The workshops I run and many workshops I attend use a whole range of instruments which I tend to call "instant access" instruments, drums, rattles, shakers, xylophones, gongs and so on a wide selection of which can be bought through Sound Travels. It is interesting to trace the way in which these musical tools have entered our musical spaces, particularly since many if not most of them are non european in origin.
Earlier in the last century, it was Karl Orff, or to be precise, his colleague Hans Bergese, who designed instruments (based on rersearch and travel in the far east) which would be suitable for use in schools and which could be played instantly without the necessary long period of (often painful) training involved in learning the standard instruments of the European tradition such as viloins, flutes and french horns. These "Orff" instruments, as they are still known in some places, are indeed user friendly and a lot of teaching methodolgy developed around them. One anomoly, which still exists, is the practice of tuning these instruments, (box xylophones, glockenspiels, mettalophones) to the standard diatonic scale, as if their main purpose would be in recreating tonal music of the European tradition. This seemed to me to be not only pointless but counterproductive since the far more useable pentatonic scale is much more useful for the kind of improvisatory work for which these instruments are ideally suited. Tuning them to diatonic scales not only creates issues around what material to play (and most of the so-called "Orff Schulwerk" felt quaint and dated as soon as it appeared) but it also places them in the domain of specialist teachers with the result that most classroom teachers leave them to collect dust in forgotten cupboards.

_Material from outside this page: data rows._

-- ==== Sys2Proof/Machine/ControlOps.lean ====
section
/-! DEFINITION. Fetch (R115), and what a trigger of c does (R132 to R144). These act when everything else of the issue has: the core's
pc then stands at the bundle that would issue next. -/

set_option linter.unusedVariables false

namespace Sys2Proof.Machine

/-! ## Fetch -/

/-- A byte of code as a fetch of the core's die finds it: below the instruction cache is the die's point, for Eplia its remote-data cache (R14). -/
def State.codeRd (s : State) (c loc : Nat) : Byte := s.pointByte (dieOf c) (fun l => l.fresh (s.core c).rdcMark) loc

/-- A byte of code. A line that the core has fetched before, and that has been stored to since, reads old or new (R115). -/
def State.codeByte (s : State) (c loc : Nat) : Byte :=
  let b := s.codeRd c loc
  match Tbl.find? (s.core c).icache (loc / 64) with
  | some l => if l.getD (loc % 64) 0 = b then b else if Config.codeNew s.now (loc / 64) then b else l.getD (loc % 64) 0
  | none => b

/-- Lines of an instruction cache: 64 KiB (R115). -/
def icacheCap : Nat := 1024

/-- A line comes into the core's instruction cache, or comes anew; a full one drops its lowest line (log 11). -/
def State.codeFill (s : State) (c line : Nat) : State :=
  let t := (s.core c).icache
  let new := (List.range 64).map (fun i => s.codeRd c (64 * line + i))
  let s1 := if crosses c (line / 2) && homeDie (64 * line) != none then s.rdcEnsure (dieOf c) (line / 2) (s.core c).rdcMark s.now else s
  match Tbl.find? t line with
  | some l => if l = new then s else if Config.codeNew s.now line then s1.modCore c (fun k => { k with icache := Tbl.put k.icache line new }) else s
  | none => s1.modCore c (fun k => { k with icache := Tbl.put (if icacheCap ≤ t.length then k.icache.drop 1 else k.icache) line new })

/-- `n` bytes of code at a virtual address, by the instruction cache under the X right, or the first faulting byte (R115, R319). -/
def State.fetchBytes (s : State) (c pc n : Nat) : State × Except (Cause × Nat) (List Byte) :=
  let r := s.xlateSpan c { x := true } 3 (pc % 2 ^ 56) 0 n
  match r.2 with
  | .error e => (r.1, .error e)
  | .ok (ps, _) =>
    if ps.all (carafeOk c false) then (r.1, .ok (ps.flatMap (fun p => (List.range p.len).map (fun i => r.1.codeByte c (p.loc + i)))))
    else (r.1, .error (.prot, pc % 2 ^ 56))

/-- The instruction cache takes the lines of some bytes of code. -/
def State.codeLines (s : State) (c pc n : Nat) : State :=
  match (s.xlateSpan c { x := true } 3 (pc % 2 ^ 56) 0 n).2 with
  | .error _ => s
  | .ok (ps, _) => ps.foldl (fun t p => (List.range ((p.loc % 64 + p.len + 63) / 64)).foldl (fun u i => u.codeFill c (p.loc / 64 + i)) t) s

/-- The address of the bundle after the one at `a`. Where its header cannot be fetched the manual gives no address: a free value of
the code's own bundle lengths (log 4). -/
def State.afterBundle (s : State) (c a : Nat) : Nat :=
  match (s.fetchBytes c a 4).2 with
  | .ok bs => (a + bundleLen (ofBytes bs)) % 2 ^ 56
  | .error _ => (a + 4 * (1 + (Config.freeByte s.fresh).toNat % 17)) % 2 ^ 56

/-! ## Transfers -/

/-- c.o after the moves of the issue. -/
def State.co (s : State) (ic : Ic) : U64 := (s.core ic.c).sop.getD 5 0

/-- A bundle at an active level's body end (R137). -/
def Core.atBodyEnd (k : Core) (pc : Nat) : Bool := k.loops.any (fun l => l.active && l.fin == pc)

/-- A delay bundle and an active body end allow no transfer and no LOOP (R134, R137). -/
def Core.noTransfer (k : Core) (pc : Nat) : Bool := k.xfer.isSome || k.atBodyEnd pc

/-- A transfer or LOOP is illegal there: by the core as its bundle found it. -/
def Ic.noTransfer (ic : Ic) : Bool := match ic.bval with | some _ => ic.noXfer | none => ic.pre.noTransfer ic.pc

/-- A taken transfer: the next bundle in memory is its delay bundle, then the target (R133). A transfer that was held may have its delay bundle
behind it (R36, R37). -/
def State.transfer (s : State) (ic : Ic) (target : Nat) : Except Stop State :=
  if ic.noTransfer || target % 4 != 0 then .error (illOp ic)
  else .ok (s.modCore ic.c (fun k => if ic.past then { k with pc := target % 2 ^ 56 } else { k with xfer := some (target % 2 ^ 56) }))

/-- JMP: CB + t. -/
def fireJmp (ic : Ic) (s : State) : Except Stop State :=
  if 2 ^ 32 ≤ ic.t.toNat then .error (illOp ic) else s.transfer ic (ic.pre.cb + ic.t.toNat)

/-- JMPR: t. -/
def fireJmpr (ic : Ic) (s : State) : Except Stop State :=
  if fld ic.t.toNat 63 56 ≠ 0 then .error (illOp ic) else s.transfer ic ic.t.toNat

/-- CALL: CB + t; the return address is pushed and written to c.r (R135). -/
def fireCall (ic : Ic) (s : State) : Except Stop State :=
  if 2 ^ 32 ≤ ic.t.toNat ∨ 8 ≤ ic.pre.rstack.length then .error (illOp ic)
  else
    match s.transfer ic (ic.pre.cb + ic.t.toNat) with
    | .error e => .error e
    | .ok s1 =>
      let ra := s.afterBundle ic.c ic.nextPc
      .ok (((s1.modCore ic.c (fun k => { k with rstack := ra :: k.rstack })).laterS ic 1 5 (u64 ra)).tick1)

/-- RET: the entry popped from the return stack. -/
def fireRet (ic : Ic) (s : State) : Except Stop State :=
  match ic.pre.rstack with
  | [] => .error (illOp ic)
  | a :: r =>
    match s.transfer ic a with
    | .error e => .error e
    | .ok s1 => .ok (s1.modCore ic.c (fun k => { k with rstack := r }))

/-- The trip count that the loop table gives a level (R31, R136). -/
def State.tableTrip (s : State) (c lvl : Nat) : Nat :=
  match (s.launch (s.core c).launch).img with
  | some im =>
    match im.levels[lvl]? with
    | some l => if l.kind = 0 then l.trip else 0
    | none => 0
  | none => 0

/-- LOOP (R136). -/
def fireLoop (ic : Ic) (l : BitVec 3) (s : State) : Except Stop State :=
  let o := (s.co ic).toNat
  let fin := (ic.pre.cb + ic.t.toNat) % 2 ^ 56
  let start := ic.nextPc
  if ic.noTransfer || decide (2 ^ 32 ≤ o) || decide (2 ^ 32 ≤ ic.t.toNat) || ic.t.toNat % 4 != 0 || decide (ic.pre.cb + ic.t.toNat < start) then
    .error (illOp ic)
  else
    let trip := if o ≠ 0 then o else s.tableTrip ic.c l.toNat
    if trip = 0 then
      -- the body is skipped: the bundle after the body end issues one cycle later
      let a := s.afterBundle ic.c fin
      .ok ((s.modCore ic.c (fun k =>
        { k with pc := a, hold := some (k.lcyc + 2), loops := k.loops.set l.toNat {} })).tick1)
    else
      .ok (s.modCore ic.c (fun k =>
        { k with loops := k.loops.set l.toNat { active := true, remaining := trip, start := start, fin := fin } }))

/-! ## Ending, trapping and fencing -/

/-- EXIT (R138): the task ends; what it issued completes. -/
def fireExit (ic : Ic) (s : State) : Except Stop State :=
  .ok ((s.modCore ic.c (fun k => { k with status := .drain, stL := none, stX := none, stM := none })).modLaunch (ic.pre.launch)
    (fun l => { l with exits := l.exits + 1 }))

/-- TRAP (R139): a software trap after the bundle, resuming at the bundle that would have issued next. -/
def fireTrap (ic : Ic) (s : State) : Except Stop State :=
  .ok ((s.takeStop ic.c { cause := 0x0F, slot := ic.slot, info := fld ic.t.toNat 15 0, baddr := some ic.pc, resume := some (s.core ic.c).pc }).modCore
    ic.c (fun k => { k with softTick := true }))

/-- BRK (R139): a debug freeze is requested when the context's debug attribute is set. -/
def fireBrk (ic : Ic) (s : State) : Except Stop State :=
  .ok (if (s.coreCtx ic.c).debug then s.at_ (s.now + 1) .debugFreeze else s)

/-- What TFENCE waits for (R140): the accesses of x, m and the K slot that have not completed. An XLD completes as its result is
written. -/
def Core.tfenceOps (k : Core) : List MOp :=
  k.mops.filter (fun o => match o.op with
    | .xld _ _ _ => !k.returned o
    | .xst _ _ _ => !o.perf
    | .stk _ _ _ _ => !o.perf
    | _ => decide (4 ≤ o.latch) && !o.perf)

/-- A result of the converter behind an XLD in flight has its latency to run. -/
def Core.xrunning (k : Core) : Bool := k.mops.any (fun o => o.latch == 4 && !o.isRead && decide (k.clk < o.cyc + 4))

/-- TFENCE also waits for results and products in flight, whose cycles the schedule fixes (R34, R140). Those of a CPYM's follow-on are the
engine's (R235), for which it does not wait. -/
def waitTfence (ic : Ic) (s : State) : Wait :=
  let k := s.core ic.c
  let wld := k.wld.filter (fun w => !w.eng)
  let ops := k.tfenceOps.filter (fun o => k.wld.all (fun w => !w.eng || w.mop != o.id))
  if !k.pend.isEmpty || k.mma.any (fun f => !f.eng) || wld.any (fun w => w.fixed) || k.xrunning then .fixedWait
  else k.waitFor ops (!wld.isEmpty)

/-- The set of records that hold an address, as RECSET (R143). -/
def Core.recset (k : Core) : Nat :=
  (List.range 14).foldl (fun n i => if (k.recs.getD i none).isSome then n + 2 ^ i else n) 0

/-- TFENCE's test (R140): a set record is an arithmetic trap at the bundle. -/
def fireTfence (ic : Ic) (s : State) : Except Stop State :=
  let k := ic.pre
  match k.recs.find? (fun r => r.isSome) with
  | some (some a) => .error { cause := 0x0E, slot := ic.slot, faddr := a, info := k.recset }
  | _ => .ok s

/-- YIELDP (R41, R141): c.r := 1 at the first YIELDP after a restore, else 0. -/
def fireYieldp (ic : Ic) (s : State) : Except Stop State :=
  .ok ((s.laterS ic 1 5 (if (s.core ic.c).yieldFlag then 1 else 0)).modCore ic.c (fun k => { k with yieldFlag := false }))

/-! ## Memory-plan phases -/

/-- Lines that leave the L1 when its units fall to `cap` lines. -/
def Core.leaving (k : Core) (cap : Nat) : List (Nat × CLine) := k.l1.drop cap

/-- PHASE waits until every earlier access to scratch and L1 has performed (R142). -/
def waitPhase (ic : Ic) (s : State) : Wait :=
  let k := s.core ic.c
  let ops := k.mops.filter (fun o => !o.perf && o.pieces.any (fun p => match placeOf p.loc with
    | .scratch _ _ => true
    | q => cacheable ic.c p.loc))
  k.waitFor ops false

/-- Change the number of scratch units of a core: bytes that join hold unspecified contents, bytes that leave are lost. -/
def Core.rescratch (k : Core) (from_ to_ gen : Nat) : Core :=
  let lo := Nat.min from_ to_ * 65536
  let hi := Nat.max from_ to_ * 65536
  { k with stale := cutRanges lo hi k.stale ++ (if from_ < to_ then [(lo, hi, gen)] else []) }

/-- PHASE (R142). -/
def firePhase (ic : Ic) (s : State) : Except Stop State :=
  let k := s.core ic.c
  let n := match (s.launch k.launch).img with | some im => im.phases.length | none => 0
  let t := ic.t.toNat
  let old := s.phaseUnits k.launch k.phase
  let new := s.phaseUnits k.launch t
  if n ≤ t then .error (illOp ic)
  else if t = k.phase then .ok s
  else if k.eng.any (fun tile => new ≤ tile / 16) then .error (illOp ic)
  else
    let cap := 512 * (sramUnits ic.c - new)
    let out := k.leaving cap
    let d := (out.filter (fun p => p.2.dirty != 0)).length
    let s1 := out.foldl (fun (t : State) p => t.l1Evict ic.c p.1) s
    .ok ((s1.modCore ic.c (fun k => { k.rescratch old new s.fresh with phase := t, drainTo := some (s.now + 1 + 128 + 4 * d) })).tick1)

/-! ## Task status registers (R143) -/

def boolBits (l : List Bool) : Nat := l.foldr (fun b n => b2n b + 2 * n) 0

/-- The value of a task status register, none for a reserved index. -/
def State.srRead (s : State) (c i : Nat) (k : Core) : Option U64 :=
  if i = 0 then some (u64 (b2n k.inv + 2 * b2n k.arith))
  else if i = 1 then some (u64 k.recset)
  else if i = 2 then some (k.vmsel.setWidth 64)
  else if i = 3 then some (u64 k.rstack.length)
  else if i = 4 then some (k.cfo.setWidth 64)
  else if i = 5 then some (u64 (b2n (s.coreCtx c).schk + 2 * b2n (s.coreCtx c).erc))
  else if i = 6 then some (u64 (boolBits (k.loops.map (fun l => l.active))))
  else if 0x10 ≤ i ∧ i < 0x1E then some (u64 (((k.recs.getD (i - 0x10) none).getD 0) % 2 ^ 56))
  else none

/-- A write to a task status register under its access codes (R6). -/
def Core.srWrite (k : Core) (i : Nat) (v : U64) : Core :=
  if i = 0 then { k with inv := k.inv && !v.getLsbD 0, arith := k.arith && !v.getLsbD 1 }
  else if i = 1 then { k with recs := (List.range 14).map (fun j => if v.getLsbD j then none else k.recs.getD j none) }
  else if i = 4 then { k with cfo := k.cfo &&& ~~~ (v.setWidth 32) }
  else k

/-- RDSR: c.r := the register's value at issue. -/
def fireRdsr (ic : Ic) (s : State) : Except Stop State :=
  match s.srRead ic.c ic.t.toNat ic.pre with
  | some v => .ok (s.laterS ic 1 5 v)
  | none => .error (illOp ic)

/-- WRSR: c.o to the register. -/
def fireWrsr (ic : Ic) (s : State) : Except Stop State :=
  match s.srRead ic.c ic.t.toNat ic.pre with
  | some _ => .ok (s.modCore ic.c (fun k => k.srWrite ic.t.toNat (s.co ic)))
  | none => .error (illOp ic)

/-- CLRSTK (R135). -/
def fireClrstk (ic : Ic) (s : State) : Except Stop State := .ok (s.modCore ic.c (fun k => { k with rstack := [] }))

/-- IDLE (R113, R144): the named unit's sticky state is cleared after the bundle. -/
def fireIdle (ic : Ic) (s : State) : Except Stop State :=
  let o := (s.co ic).toNat
  if o = 0 then .ok (s.modCore ic.c (fun k => { k with stL := none }))
  else if o = 1 then .ok (s.modCore ic.c (fun k => { k with stX := none }))
  else if o = 2 then .ok (s.modCore ic.c (fun k => { k with stM := none }))
  else .error (illOp ic)

end Sys2Proof.Machine
end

More recently, these instruments have found a home in music therapy and also in community music workshops and have been added to by a wide range of "ethnic" instruments imported from all over the world, often mixed up together to represent a multi cultural canvas of sound which is often colourful, productive and fruitful. Whilst some workshop leaders will attempt to use these instruments authentically (for example, those djembe workshops which try to reproduce faithfully African traditional drumming) I prefer to encourage and initiate free improvising so that participants are not restricted in any way by notions of what is right or wrong. If it sounds good it is good.
So where does this leave music technology? In a recent training workshop (part of the Lifemusic programme running in Bognor Regis) participants were introduced to some of the latest digital equipment including soundbeam and ipod applications, synthesised sound as well as effects units which create a whole range of delays, repetitions, resonances, echo boxes and the possibility for amplification. There is no doubt that some of these are invaluable tools when working with people with physical impairments but the training day generated considerable discussion about the quality and nature of digital sound and its overall value.

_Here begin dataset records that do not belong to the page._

/-- Lane L carries the exact classes (R246); the other commands run in lane G. -/
def State.cmdLane (s : State) (c : Nat) (op : Instr) (b : BitVec 512) : Nat :=
  match op with
  | .cpy2d _ _ => if s.cmdClass c op b ≤ 3 then 0 else 1
  | .cpym _ _ => if s.cmdClass c op b ≤ 3 then 0 else 1
  | .fill _ _ => if s.cmdClass c op b ≤ 3 then 0 else 1
  | .gath _ _ => if s.cmdClass c op b ≤ 3 then 0 else 1
  | .scat _ _ => if s.cmdClass c op b ≤ 3 then 0 else 1
  | .score _ _ => if s.cmdClass c op b ≤ 3 then 0 else 1
  | .rfill _ _ => 0
  | _ => 1

/-! ## Acceptance (R237, R238) -/

/-- A trigger of d that finds no free entry is a miss, or held in TAGGED mode (R238). -/
def waitCmd (ic : Ic) (s : State) : Wait := if 16 ≤ (s.core ic.c).cmds.length then .miss 7 else .go

/-- Accept a command: the block's address is a local-scratch address of the current phase, a multiple of 64. d.r := SEQ, and the
block's tile becomes ENGINE. -/
def State.accept (s : State) (ic : Ic) (op : Instr) : Except Stop State :=
  let ea := ic.t.toNat
  let k := s.core ic.c
  if ea % 64 ≠ 0 then .error (addrStop ic .align ea)
  else if !localAddr ea || fld ea 62 21 != 0 || decide (s.scratchLen ic.c < fld ea 20 0 + 64) then .error (addrStop ic .range ea)
  else
    let off := fld ea 20 0
    let cmd : Cmd := { seq := k.seq.toNat, tag := (k.sop.getD 6 0).setWidth 32, op := op, pc := ic.pc, blkAddr := off, acc := k.ecyc, accNow := s.now,
                       clk := k.clk, rdcMark := k.rdcMark }
    .ok ((s.laterS ic 1 6 (k.seq.setWidth 64)).modCore ic.c (fun q =>
      { q with cmds := q.cmds ++ [cmd], seq := q.seq + 1, eng := q.eng ++ [off / 4096] }))

def fireCpy2d (ic : Ic) (src : BitVec 9) (grd : BitVec 6) (s : State) : Except Stop State := s.accept ic (.cpy2d src grd)
def fireCpym (ic : Ic) (src : BitVec 9) (grd : BitVec 6) (s : State) : Except Stop State := s.accept ic (.cpym src grd)
def fireGath (ic : Ic) (src : BitVec 9) (grd : BitVec 6) (s : State) : Except Stop State := s.accept ic (.gath src grd)
def fireScat (ic : Ic) (src : BitVec 9) (grd : BitVec 6) (s : State) : Except Stop State := s.accept ic (.scat src grd)
def fireFill (ic : Ic) (src : BitVec 9) (grd : BitVec 6) (s : State) : Except Stop State := s.accept ic (.fill src grd)
def fireKvs (ic : Ic) (src : BitVec 9) (grd : BitVec 6) (s : State) : Except Stop State := s.accept ic (.kvs src grd)
def fireKvapp (ic : Ic) (src : BitVec 9) (grd : BitVec 6) (s : State) : Except Stop State := s.accept ic (.kvapp src grd)
def fireKvfork (ic : Ic) (src : BitVec 9) (grd : BitVec 6) (s : State) : Except Stop State := s.accept ic (.kvfork src grd)
def fireKvdrop (ic : Ic) (src : BitVec 9) (grd : BitVec 6) (s : State) : Except Stop State := s.accept ic (.kvdrop src grd)
def fireNrf (ic : Ic) (src : BitVec 9) (grd : BitVec 6) (s : State) : Except Stop State := s.accept ic (.nrf src grd)
def firePrism (ic : Ic) (src : BitVec 9) (grd : BitVec 6) (s : State) : Except Stop State := s.accept ic (.prism src grd)
def fireMigr (ic : Ic) (src : BitVec 9) (grd : BitVec 6) (s : State) : Except Stop State := s.accept ic (.migr src grd)
def fireEnq (ic : Ic) (src : BitVec 9) (grd : BitVec 6) (s : State) : Except Stop State := s.accept ic (.enq src grd)
def fireMreb (ic : Ic) (src : BitVec 9) (grd : BitVec 6) (s : State) : Except Stop State := s.accept ic (.mreb src grd)
def fireScore (ic : Ic) (src : BitVec 9) (grd : BitVec 6) (s : State) : Except Stop State := s.accept ic (.score src grd)
def fireRfill (ic : Ic) (src : BitVec 9) (grd : BitVec 6) (s : State) : Except Stop State := s.accept ic (.rfill src grd)

/-! ## The commands in the queue -/

def Core.cmd? (k : Core) (seq : Nat) : Option Cmd := k.cmds.find? (fun c => c.seq == seq)
def Core.setCmd (k : Core) (cmd : Cmd) : Core := { k with cmds := k.cmds.map (fun c => if c.seq = cmd.seq then cmd else c) }
def State.setCmd (s : State) (c : Nat) (cmd : Cmd) : State := s.modCore c (fun k => k.setCmd cmd)

/-- Commands accepted before one. -/
def Core.before (k : Core) (seq : Nat) : List Cmd := k.cmds.takeWhile (fun c => c.seq != seq)

/-- Set or clear the ready tags of tile registers. -/
def Core.setReady (k : Core) (ts : List Nat) (r : Bool) (n : Nat) : Core :=
  { k with t := (List.range 16).map (fun i =>
      let x := k.t.getD i {}
      if !ts.contains i then x else if r then (if x.ready then x else x.filled (16 * n + i)) else { x with ready := false, thr := [], engw := [] }) }

/-- Set the ready tag of one tile register. -/
def Core.markReady (k : Core) (i n : Nat) : Core := k.setReady [i] true n

/-- The thread's stores into its scratch, issued at `clk` or before, that have not performed and that the read of a block at a scratch offset
follows (R161, R238): those due by its cycle, and of later ones those that write into the block. -/
def Core.blockStores (k : Core) (clk off : Nat) : List MOp :=
  k.mops.filter (fun o => o.isWrite && o.fixed && !o.perf && decide (o.cyc ≤ clk) && (decide (o.due ≤ clk + 4) || o.pieces.any (fun p =>
    match placeOf p.loc with
    | .scratch _ x => decide (x < off + 64) && decide (off < x + p.len)
    | _ => false)))

/-- The thread's stores into its scratch, issued at a command's acceptance or before, that have not performed: the flip of the tiles orders them
before the engine's first access (R161). -/
def Core.flipStores (k : Core) (cmd : Cmd) : List MOp := k.mops.filter (fun o => o.isWrite && o.fixed && !o.perf && decide (o.cyc ≤ cmd.clk))

/-- The block is read at the end of cycle a + 4, after the thread's scratch stores of the acceptance cycle or before have performed.
In TIMED mode they perform for it even while a delay stops the logical cycle (`settleBlocks`). -/
def Core.blockReady (k : Core) (cmd : Cmd) : Bool :=
  cmd.block.isNone && decide (cmd.acc + 4 ≤ k.ecyc) && (!k.tagged || (k.blockStores cmd.clk cmd.blkAddr).isEmpty)

/-- Tiles that are no longer ENGINE forget which agents wrote to them (R161). -/
def Core.freeTiles (k : Core) : Core :=
  let cut (l : List (Nat × Nat)) : List (Nat × Nat) := l.filter (fun r => k.eng.any (fun t => decide (r.1 < 4096 * (t + 1)) && decide (4096 * t < r.2)))
  { k with engW := cut k.engW, raceW := cut k.raceW }

/-- COMMAND_BLOCK_READ (R238, R239): the block is read and checked; the tiles it names become ENGINE, the block's tile returns to
THREAD, and the tags of the tile registers it fills are cleared. A bad command names nothing and completes in the next cycle. What rests
on a pool comes in: whether the command's own words are good, its service time and its tiles. -/
def State.cmdRead (s : State) (c : Nat) (cmd : Cmd) (good : BitVec 512 → Bool) (svc : BitVec 512 → Option Nat)
    (tiles : BitVec 512 → List Nat) : State :=
  let b : BitVec 512 := BitVec.ofNat 512 (ofBytes (s.rdBytes (scratchLoc c cmd.blkAddr) 64))
  let k := s.core c
  if s.commonOk c b && good b then
    let ts := tiles b
    let rs := tregsOf cmd.op b
    let lane := s.cmdLane c cmd.op b
    (s.modCore c (fun k =>
      (({ k with eng := (k.eng ++ ts).erase (cmd.blkAddr / 4096) }.freeTiles).setReady rs false 0).setCmd
        { cmd with block := some b, tiles := ts, tregs := rs, lane := lane, svc := svc b,
                   work := match cmd.op with | .rfill _ _ => emptyGroups k.lgl | _ => [] }))
  else s.setCmd c { cmd with block := some b, tiles := [cmd.blkAddr / 4096], start := some k.ecyc, due := k.ecyc + 1, status := 1, lane := 2 }

/-- A command may start in the next cycle (R246): lane L one at a time, lane G up to 8 in order; ORD after every earlier one. -/
def Core.mayStart (k : Core) (cmd : Cmd) : Bool :=
  match cmd.block with
  | none => false
  | some b =>
    cmd.start.isNone && !k.engFrozen && decide (cmd.acc + 4 ≤ k.ecyc) && (!bOrd b || (k.before cmd.seq).isEmpty)
    && (if cmd.lane = 0 then (k.before cmd.seq).all (fun q => q.block.isSome && (q.lane != 0 || decide (1 ≤ q.fin)))
        else (k.before cmd.seq).all (fun q => q.block.isSome && (q.lane != 1 || q.start.isSome))
          && decide ((k.cmds.filter (fun q => q.lane == 1 && q.start.isSome && q.fin == 0)).length < 8))

/-- The clock of a command's steps: lane L counts the cycles of the core's queue, lane G those of the package. -/
def State.cmdClock (s : State) (c : Nat) (cmd : Cmd) : Nat := if cmd.lane = 1 then s.now else (s.core c).ecyc

/-- The addresses that a command reads or writes first. -/
def cmdSides (op : Instr) (b : BitVec 512) : List Nat :=
  match op with
  | .cpy2d _ _ => [bSrc b, bDst b]
  | .cpym _ _ => bSrc b :: (if bFop b = 3 then [] else [bDst b])
  | .fill _ _ => [bDst b]
  | .gath _ _ => [bSrc b, bDst b]
  | .scat _ _ => [bSrc b, bDst b]
  | .score _ _ => [bfld b 3 55 0, bfld b 6 63 0]
  | .kvs _ _ => [bfld b 3 55 0, bfld b 6 55 0]
  | .kvapp _ _ => [bfld b 3 55 0, bfld b 6 63 0]
  | .kvfork _ _ => [bfld b 3 55 0]
  | .kvdrop _ _ => [bfld b 3 55 0]
  | .nrf _ _ => [bDst b]
  | .mreb _ _ => [bfld b 3 63 0, bfld b 7 63 0]
  | _ => []

/-- The least time of a command that reaches across the bridge, there and back (R12). Records and Loupe stand on Nared. -/
def State.crossFloor (s : State) (c : Nat) (cmd : Cmd) : Nat :=
  match cmd.block with
  | some b =>
    let far (a : Nat) : Bool := !localAddr a && (match (s.xlateEng c (a % 2 ^ 64) {}).2 with
      | .ok loc => (match homeDie loc with | some h => h != dieOf c | none => dieOf c == 1)
      | .error _ => false)
    if (cmdSides cmd.op b).any far || (dieOf c == 1 && (match cmd.op with | .nrf _ _ => true | _ => false)) then 80 else 0
  | none => 0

Apart from the ever-present threat of ear damaging feedback (which makes us all nervous) there is the issue of the sounds themeselves and how the clinical "purity" of synthesised sound coming through speaker cones, blends with the natural quality of the sounds coming from sources which are being struck, shaken or stroked. It is not only the quality of sound but the kind of effort and the physical involvment and gestures involved in its creation which feeds into the musical meanings. How does a finger on a button or a touch sensitive screen equate with the whole body energy it takes to play the balafon, shake a maraca or even strike a triangle let alone to open the throat, fill the lungs and sing.

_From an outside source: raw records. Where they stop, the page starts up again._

/-- A step of a lane-G command: it waits at a page in motion or a region in REBUILD, and for what it reads in another package. -/
def State.laneGStep (s : State) (c : Nat) (cmd : Cmd) (b : BitVec 512) : State :=
  if s.nextHeld c cmd b then s.setCmd c { cmd with due := s.now + 1 }
  else if cmd.got.any (fun g => g.2.isNone) then s.setCmd c { cmd with due := s.now + 1 }
  else if cmd.got.isEmpty then
    (match s.farReads c cmd b with
    | [] => s.laneGRun c cmd b
    | p :: ps => s.askFar c cmd (p :: ps))
  else
    let t := State.laneGRun { s with answered := cmd.got.map (fun g => (g.1, g.2.getD [])) } c { cmd with got := [] } b
    { t with answered := [] }

/-- One cycle of a lane-G command. -/
def State.laneG (s : State) (c : Nat) (cmd : Cmd) (b : BitVec 512) : State :=
  match cmd.op with
  | .cpym _ _ =>
    if cmd.phase ≠ 0 then s.followCycle c cmd
    else if decide (s.now < cmd.due) then s else s.laneGStep c cmd b
  | _ => if decide (s.now < cmd.due) then s else s.laneGStep c cmd b

/-- ENQ_CLAIM (R263): a sleeping ENQ claims its slots once there is room. -/
def State.enqTry (s : State) (c seq : Nat) : State :=
  match (s.core c).cmd? seq with
  | none => s
  | some cmd =>
    match cmd.op, cmd.block with
    | .enq _ _, some b => if cmd.start.isNone || cmd.finished then s else s.laneGStep c cmd b
    | _, _ => s

/-! ## The engine cycle -/

/-- A cycle of one command that has started; `tick` when the core's queue counts this cycle. -/
def State.cmdCycle (s : State) (c : Nat) (tick : Bool) (seq : Nat) : State :=
  match (s.core c).cmd? seq with
  | none => s
  | some cmd =>
    match cmd.block, cmd.start with
    | some b, some st =>
      if (s.core c).ecyc < st ∨ cmd.finished then s
      else if cmd.lane = 1 then s.laneG c cmd b
      else if !tick then s
      else if cmd.lane = 0 then s.laneL c cmd b
      else if cmd.due ≤ (s.core c).ecyc then s.setCmd c { cmd with finished := true }
      else s
    | _, _ => s

/-- The follow-ons that issue in a cycle, on the core as it stands before what lands at the end of it (R235). -/
def State.followOns (s : State) (c : Nat) (tick : Bool) : State :=
  (s.core c).cmds.foldl (fun t q => if q.phase = 1 && (tick || q.lane == 1) then t.followOn c q.seq else t) s

/-- A command with NOTIFY NONE that is not complete at the cycle its formula promised (R247): the next bundle takes TIMING, with the
early-read checker on. -/
def State.lateCheck (s : State) (c : Nat) (cmd : Cmd) : State :=
  match (s.core c).cmd? cmd.seq, cmd.block, cmd.start, cmd.svc with
  | some q, some b, some st, some t =>
    if q.fin = 0 ∧ bNotify b = 0 ∧ !(s.core c).tagged ∧ (s.coreCtx c).erc ∧ (s.core c).ecyc + 1 = st + t then s.modCore c (fun k => { k with timingSub := 3 }) else s
  | _, _, _, _ => s

/-- The engine's part of a cycle in which the core is not frozen: blocks are read, commands run and complete, and commands start. In a
cycle that the core's queue does not count (`tick`, R34) lane G goes on alone. -/
def State.engineCycle (s : State) (c : Nat) (tick : Bool) : State :=
  if (s.core c).cmds.isEmpty then s
  else
    let seqs := (s.core c).cmds.map (fun q => q.seq)
    let s1 := if tick then seqs.foldl (fun t q => t.blockRead c q) s else s
    let s2 := seqs.foldl (fun t q => (t.cmdCycle c tick q).finishCmd c q) s1
    if !tick then s2
    else
      let s3 := (s2.core c).cmds.foldl (fun t q => t.lateCheck c q) s2
      seqs.foldl (fun t q => t.startCmd c q) s3

end Sys2Proof.Machine
end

Or are the products of music technology in fact no different to any other musical instruments? As our trainer pointed out, it is only the mind of the musician employing the instrument which determines the quality of what comes out and this is as true for a tambour as it is for a Technics 23D.
My own feelings are ambiguous though most of the time I try to avoid anything amplified, digitalised or involving knobs. What do other workshop leaders feel about this question?